CloudML Engine目前仅支持使用单个签名(默认签名)。看看你的代码,我认为prediction_signature更有可能带来成功,但你还没有成为默认签名。我建议如下:

builder.add_meta_graph_and_variables(
            sess, [tf.saved_model.tag_constants.SERVING],
            signature_def_map={tf.saved_model.signature_constants.DEFAULT_SERVING_SIGNATURE_DEF_KEY: prediction_signature,},
            legacy_init_op=legacy_init_op)

如果要部署到该服务,那么您将调用预测:

predict_json({'images':[[18, 87, 13, 589, 0]]})

如果使用gcloud ml-engine local predict --json-instances进行本地测试,则输入数据会略有不同(与批量预测服务的数据匹配)。每个换行符分隔的行如下所示(显示包含两行的文件):

{'images':[[18, 87, 13, 589, 0]]}
{'images':[[21, 85, 13, 100, 1]]}

我实际上对model.x的形状知之甚少,以确保发送的数据对于您的模型是正确的。

通过解释,考虑ClassificationPredictionSavedModel方法之间的差异可能很有见地。一个区别是,当使用基于tensorflow_serving的{​​{1}}(强类型)时,gRPC提供了大多数分类器可以使用的强类型签名。然后,您可以在任何分类器上重用相同的客户端。
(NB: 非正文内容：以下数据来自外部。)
-- ==== Sys2Proof/Machine/Tick.lean ====
section
/-! DEFINITION. What one nanosecond does with nothing commanded: the time base and the timers that count (spec/08 R199, R203, R205, spec/13 R316, spec/17 R407). A step on an empty queue is one tick (log entry 7). -/

namespace Sys2Proof.Machine

open Sys2Proof

/-- Whether context `n` waits for a lookup that the slice has not sent yet: no lower timer runs. -/
def Dev.unsent (d : Dev) (n : Nat) (x : Ctx) : Bool :=
  d.qry.misses.any (fun m => !m.sent && (m.ctx == n + 1 || x.pkt.any (fun k => k.miss == some m.id)))

/-- Whether the timer of context `n` runs (R199): not while it is HALTED or FAULTED, nor while it waits for an operation of its own that a lower layer times. -/
def Dev.timerRuns (d : Dev) (n : Nat) (x : Ctx) : Bool :=
  !d.isKeeper n && Nat.blt x.timer timerSpent && d.clusterOn (n / 64) &&
    match x.st with
    | .ready | .waitEvent => true
    | .waitMem => match x.wait with
      | .hbm | .fence => false
      | .bench | .fill => d.unsent n x
      | _ => true
    | _ => false

/-- Whether the time that a keeper has for the fault of context `n` runs: not while the keeper is HALTED (R203). -/
def Dev.ageRuns (d : Dev) (n : Nat) (x : Ctx) : Bool :=
  x.st == .faulted && x.delivered && !d.isKeeper n && d.clusterOn (n / 64) && (d.ctx (n / 8 * 8)).st != .halted

/-- One tick of a context. -/
def Dev.ctxTick (d : Dev) (n : Nat) (x : Ctx) : Ctx :=
  { x with timer := if d.timerRuns n x then x.timer + 1 else x.timer
           faultAge := if d.ageRuns n x then x.faultAge + 1 else x.faultAge }

/-- The quiet time of engine `e` after one tick; a condition that no longer holds starts it afresh (R205). -/
def Dev.fogNext (d : Dev) (e : Nat) : Nat :=
  let q := sget d.eng.fogQuiet e 0
  if !d.fogCond e then 0 else if Nat.blt q fogSounded && d.clusterOn (e / 8) then q + 1 else q

/-- One tick of every engine's fog window; an engine none of whose contexts is listed has a FREE context. -/
def Dev.fogTick (d : Dev) : Dev :=
  let es := d.eng.ctxs.foldl (fun (l : List Nat) x => if l.contains (x.1 / 8) then l else (x.1 / 8) :: l) []
  { d with eng.fogQuiet := es.foldl (fun m e => sset m e (d.fogNext e) 0) d.eng.fogQuiet }

/-- The endpoint's configuration after the write, if any, that the host makes at this tick: the endpoint answers it from link-up, also during boot (R366), but not while the boundary cells hold its lanes. -/
def Dev.cfgNow (d : Dev) : PcieCfg := if d.host.balls then d.host.pcie else (Config.hostCfg d.tick).elim d.host.pcie (fun x => d.host.pcie.write x.1 x.2)

/-- Whether any domain is parked. -/
def Dev.anyParked (d : Dev) : Bool := d.get PWR.CL_STATE.PARKED != 0 || d.get PWR.SL_STATE.SLICE != 0 || d.get PWR.SL_STATE.HALF != 0 || d.is PWR.SL_STATE.STANDBY

/-- One tick of the timers that stand while their domain is parked: down-holds, pauses, residue times, open channels, the insertion allowance (R383). -/
def Dev.parkTick (d : Dev) : Dev :=
  if !d.anyParked then d
  else
    { d with swc.downAt := d.swc.downAt.map (fun e => (e.1, if d.portOn e.1 then e.2 else e.2 + 1))
             swc.paused := d.swc.paused.map (fun e => (e.1, if d.portOn (e.1 / 9) then e.2 else e.2 + 1))
             swc.pauseAt := d.swc.pauseAt.map (fun e => (e.1, if d.portOn (e.1 / 9) then e.2 else e.2 + 1))
             swc.residues := d.swc.residues.map (fun r => if d.portOn r.port then r else { r with due := r.due + 1 })
             eng.chans := d.eng.chans.map (fun e => (e.1, if d.clusterOn (e.1 / 16) then e.2 else { e.2 with openAt := e.2.openAt + 1 }))
             qry.insAt := d.qry.insAt.map (fun e => (e.1, if d.halfOn e.1 then e.2 else e.2 + 1)) }

/-- One tick of 1 ns. In cold reset nothing counts but the tick itself. The board may change what it drives on the GPIO balls, and the host may configure the endpoint. -/
def Dev.idleTick (d : Dev) : Dev :=
  let d := { d with tick := d.tick + 1 }
  if d.inCold then d
  else
    let d := { d.timeTick.suspTick.fogTick.parkTick with pin.gpioExt := Config.gpioBoard d.tick, host.pcie := d.cfgNow }
    { d with eng.ctxs := d.eng.ctxs.map (fun x => (x.1, d.ctxTick x.1 x.2)) }

end Sys2Proof.Machine
end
使用JSON时没有太大用处,因为JSON不是强类型的。

另一个不同之处在于,在使用Classification时,tensorflow_serving接受基于列的输入(从要素名称到整个批次中该要素的每个值的映射),而Prediction接受基于行的输入(每个输入实例/示例都是一行)。

CloudML抽象了一点,总是需要基于行的输入(实例列表)。我们即使我们只正式支持Classification,但Prediction也可以正常使用。